Вот с такою-то мыслью легла Маруся… Так что ж? И сон ее не берет! То и дело, что думает…
От з такою думкою лягла Маруся. Та що ж? і сон її не бере. Те й діло, що дума… та не об Василеві, де то вже! Вона його і знати не хоче… Та й нащо їй він… «Він досі вже посватаний; адже і хусточка у нього, що з кишені виньмав, то не хлоп’яча, а притьмом дівоча, і вже, вірно, вона йому подарувала… та він же невеселий на весіллі був… ото, мабуть, скучав за своєю голубкою… та ще щоб я об ньому думала? Як би не так! Він собі і сидів, неначе один у лісі, ні на кого і не дививсь…» Далі здохнула і дума: «і мене заняв тими горіхами, аби б то вже так!..»[806]
Внутренние размышления Маруси продолжаются еще на полстраницы, равно как и в нескольких других фрагментах Квитка испытывает терпение читателя, неожиданно для той эпохи злоупотребляя длиной несобственно-прямой мысли. Ее структура здесь идентична описанной выше: инициальные маркеры смены режима (слова «мысли» и «думает»), а затем вереница укороченных вопросительных и восклицательных предложений. (В этом пассаже встретился лишь один украинизм.)

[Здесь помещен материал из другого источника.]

theorem witness_LineInv : LineInv (onLine.setLine .b { lineOn with state := .draining, rx := ⟨.off, 0, 0, 0⟩, tx := some ⟨1, 0⟩ }) := by
  intro l
  cases l <;> exact ⟨by decide, by decide, by decide, by decide, by decide, by decide⟩

theorem witness_LaneInv : LaneInv (laneWith 0 { Lane.powerOn with state := .running job21 63, queue := [job21] } onLine) := by
  have ok : job21.admissible := by unfold Job.admissible; decide
  intro n
  match n with
  | 0 =>
    refine ⟨by decide, by decide, ?_, ?_, ?_, ?_⟩
    · intro h; cases h
    · intro r o h; cases h
    · intro j h; simp [laneWith, State.lane, State.setLane] at h; exact h ▸ ok
    · intro j k h; cases h; exact ⟨ok, by decide⟩
  | 1 | 2 | 3 =>
    refine ⟨by decide, by decide, fun _ => rfl, ?_, ?_, ?_⟩
    · intro r o h; cases h
    · intro j h; cases h
    · intro j k h; cases h

theorem witness_EventInv : EventInv nested := by
  refine ⟨?_, ?_, ?_, ?_, ?_, ?_, ?_, ?_, ?_, ?_, ?_, ?_⟩ <;> decide +kernel

theorem witness_Settled : Settled commanded := by
  refine ⟨?_, ?_, ?_, rfl, rfl⟩ <;> decide +kernel

theorem witness_Settings :
    after (.hold framed 0x0100 0) ready (fun t => (t.tgt 0).hold) = true ∧ (Instr.hold framed 0x0100 0).isReset = false ∧
      (Instr.hold framed 0x0100 0).access = none ∧ (ready.tgt 0).hold = false := by
  decide +kernel

/-- Every clause of the statement has a command that changes its field: the owner (RELEASE_LINE, SEIZE_LINE), the
seize lock (RECLAIM_LINE), staging memory (a host write), a take count, the snapshot, the abort count. -/
theorem witness_SettingsClauses :
    after (.releaseLine now false .a 0) onLine (fun t => (t.line .a).owner != (onLine.line .a).owner) = true ∧
      after (.seizeLine framed 0 0) onLine (fun t => (t.line .a).owner != (onLine.line .a).owner) = true ∧
      after (.reclaimLine now true .a 0) onLine (fun t => (t.line .a).lock != (onLine.line .a).lock) = true ∧
      after (.registerWrite now false 0x0A00 1) ready (fun t => t.staging != ready.staging) = true ∧
      after (.tgtTake now false 0) offered (fun t => (t.tgt 0).takes != (offered.tgt 0).takes) = true ∧
      after (.snapshot framed 0) ready (fun t => t.svc.snap != ready.svc.snap) = true ∧
      after (.abortedFrame framed) ready (fun t => t.svc.abortCount != ready.svc.abortCount) = true := by
  decide +kernel

end Sys2Proof.Tests
end

section
/-! PROOFS. The host transaction port (spec/01): how a transaction ends, what a refusal records (R13, R14), which items a
read consumes nothing of (R5, R161), and what becomes of a transaction to a waiting item (R8). Settles O13, O14, O15 and
O18. -/

namespace Sys2Proof.Machine

open Sys2Proof

/-! ### What the step of a host row is -/

theorem exec_hostTransactionBegin (m : Moment) (write priv : Bool) (num : ItemNumber) (data : Word) (s : State) :
    exec (.hostTransactionBegin m write priv num data) s =
      execHostTransactionBegin m write priv num data s := rfl

theorem exec_hubFaultAck (m : Moment) (priv : Bool) (data : Word) (s : State) :
    exec (.hubFaultAck m priv data) s = execHubFaultAck m priv data s := rfl

theorem exec_lineRxWait (m : Moment) (priv : Bool) (l : LineId) (s : State) :
    exec (.lineRxWait m priv l) s = execLineRxWait m priv l s := rfl

theorem exec_lineTxWait (m : Moment) (priv : Bool) (l : LineId) (data : Word) (s : State) :
    exec (.lineTxWait m priv l data) s = execLineTxWait m priv l data s := rfl

theorem exec_heldRequestCompletion (m : Moment) (s : State) :
    exec (.heldRequestCompletion m) s = execHeldRequestCompletion m s := rfl

theorem exec_waitLimitExpiry (m : Moment) (s : State) :
    exec (.waitLimitExpiry m) s = execWaitLimitExpiry m s := rfl

/-- A step on a free port finds no held request. -/
theorem heldRequest_enter_of_free {s : State} (h : s.hostFree) (m : Moment) : (s.enter m).heldRequest = none := by
  obtain ⟨-, hheld⟩ := h
  rw [heldRequest_enter, hheld]

/-- A host transaction that the port takes is `hostAct` on what the step finds, then the end of the step. -/
theorem exec_hostTransactionBegin_of_free {s : State} (h : s.hostFree) (m : Moment) (write priv : Bool)
    (num : ItemNumber) (data : Word) :
    exec (.hostTransactionBegin m write priv num data) s =
      .next (endOfStep (hostAct write priv num (decodeItem num) data (s.enter m))) := by
  obtain ⟨hreset, -⟩ := h
  rw [exec_hostTransactionBegin, execHostTransactionBegin, takeStep_of_high hreset]

theorem exec_hostTransactionBegin_read {s : State} (h : s.hostFree) (m : Moment) (priv : Bool) {num : ItemNumber}
    {it : Item} (hd : decodeItem num = some it) (data : Word) :
    exec (.hostTransactionBegin m false priv num data) s =
      .next (endOfStep (hostRead (s.enter m) num priv it)) := by
  rw [exec_hostTransactionBegin_of_free h, hostAct_of_free (heldRequest_enter_of_free h m), hd]
  rfl

theorem exec_hostTransactionBegin_write {s : State} (h : s.hostFree) (m : Moment) (priv : Bool) {num : ItemNumber}
    {it : Item} (hd : decodeItem num = some it) (data : Word) :
    exec (.hostTransactionBegin m true priv num data) s =
      .next (endOfStep (hostWrite (s.enter m) num priv it data)) := by
  rw [exec_hostTransactionBegin_of_free h, hostAct_of_free (heldRequest_enter_of_free h m), hd]
  rfl

/-! ### What a step finds -/

@[simp] theorem HostPort.seeReq_fault (h : HostPort) (hreq : Bool) : (h.seeReq hreq).fault = h.fault := by
  rw [seeReq_eq]; unfold HostPort.reqSeen; split <;> rfl

@[simp] theorem HostPort.seeReq_waitLimit (h : HostPort) (hreq : Bool) :
    (h.seeReq hreq).waitLimit = h.waitLimit := by
  rw [seeReq_eq]; unfold HostPort.reqSeen; split <;> rfl

@[simp] theorem State.line_enter (s : State) (m : Moment) (l : LineId) : (s.enter m).line l = s.line l :=
  State.line_congr rfl rfl l

@[simp] theorem State.lane_enter (s : State) (m : Moment) (n : LaneId) : (s.enter m).lane n = s.lane n :=
  State.lane_congr rfl n

theorem Lane.holdsJob_iff (x : Lane) : x.holdsJob = true ↔ x.state ≠ .idle := by simp [Lane.holdsJob]

/-! ### How a host transaction ends -/

/-- The three ends of a host transaction on the state `s` (R1, R8): refused, done on the state that its effect left, or
held. -/
inductive HostEnd (s : State) (num : ItemNumber) (write priv : Bool) : State → Prop where
  | refused (r : Reason) : HostEnd s num write priv (s.hostRefused num r write priv)
  | done (u : State) (w : Word) : HostEnd s num write priv (u.hostDone w)
  | held (l : LineId) (data : Word) : HostEnd s num write priv (holdRequest s l write data)

theorem HostEnd.refuseHost (s : State) (num : ItemNumber) (write priv : Bool) (r : Reason) :
    HostEnd s num write priv (Machine.refuseHost s num write priv r) := refuseHost_eq s .. ▸ .refused r

theorem HostEnd.driveDone (s u : State) (num : ItemNumber) (write priv : Bool) (w : Word) :
    HostEnd s num write priv (u.driveDone w) := driveDone_eq u w ▸ .done u w

theorem waitAccess_end (s : State) (num : ItemNumber) (l : LineId) (write priv : Bool) (data : Word) :
    HostEnd s num write priv (waitAccess s num l write priv data) := by
  unfold waitAccess
  split
  · exact .driveDone ..
  · split
    · exact .refuseHost ..
    · split
      · exact .refuseHost ..
      · split
        · exact .refuseHost ..
        · exact .held l data

theorem hostRead_end (s : State) (num : ItemNumber) (priv : Bool) (it : Item) :
    HostEnd s num false priv (hostRead s num priv it) := by
  unfold hostRead
  split
  · exact .refuseHost ..
  · split
    · exact waitAccess_end ..
    · split
      · exact .refuseHost ..
      · exact .driveDone ..

theorem hostWrite_end (s : State) (num : ItemNumber) (priv : Bool) (it : Item) (data : Word) :
    HostEnd s num true priv (hostWrite s num priv it data) := by
  unfold hostWrite
  split
  · exact .refuseHost ..
  · split
    · exact waitAccess_end ..
    · split
      · exact .refuseHost ..
      · exact .driveDone ..

theorem hostAct_end {s : State} (h : s.heldRequest = none) (write priv : Bool) (num : ItemNumber) (it : Option Item)
    (data : Word) : HostEnd s num write priv (hostAct write priv num it data s) := by
  rw [hostAct_of_free h]
  cases it with
  | none => exact .refused .noItem
  | some i =>
    cases write with
    | false => exact hostRead_end ..
    | true => exact hostWrite_end ..

/-- Only a refusal asserts HREFUSE. -/
theorem HostEnd.eq_hostRefused {s t : State} {num : ItemNumber} {write priv : Bool} (h : HostEnd s num write priv t)
    (ht : t.host.hrefuse = true) : ∃ r, t = s.hostRefused num r write priv := by
  cases h with
  | refused r => exact ⟨r, rfl⟩
  | done u w => cases ht
  | held l data => cases ht

/-! ### What a programming refusal records (R13, R14) -/

theorem FaultRecord.after_of_empty {f : FaultRecord} (h : f.count = 0) (num : ItemNumber) (r : Reason)
    (write priv : Bool) : f.after num r write priv = ⟨num, r.code, write, priv, false, 1⟩ := if_pos h

theorem FaultRecord.after_of_occupied {f : FaultRecord} (h : f.count ≠ 0) (num : ItemNumber) (r : Reason)
    (write priv : Bool) :
    f.after num r write priv =
      { f with overflow := true, count := if f.count = 255 then 255 else f.count + 1 } := if_neg h

/-- R3: the codes 1 to 6 are those of the programming refusals. -/
theorem Reason.isProgramming_of_code {r : Reason} (h1 : 1 ≤ r.code.toNat) (h6 : r.code.toNat ≤ 6) :
    r.isProgramming = true := by
  cases r <;> revert h1 h6 <;> decide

На этот раз приведенный для сравнения украинский оригинал демонстрирует почти буквализм и точность Квитки в переводе на русский. Присутствует в оригинале и несобственно-прямая мысль, однако ее начало и конец четко маркированы кавычками, обозначающими включение прямой мысли героини. В русской версии Квитка (или редактор журнала П. А. Плетнев) от кавычек отказался, усилив звучание несобственно-прямой мысли[807]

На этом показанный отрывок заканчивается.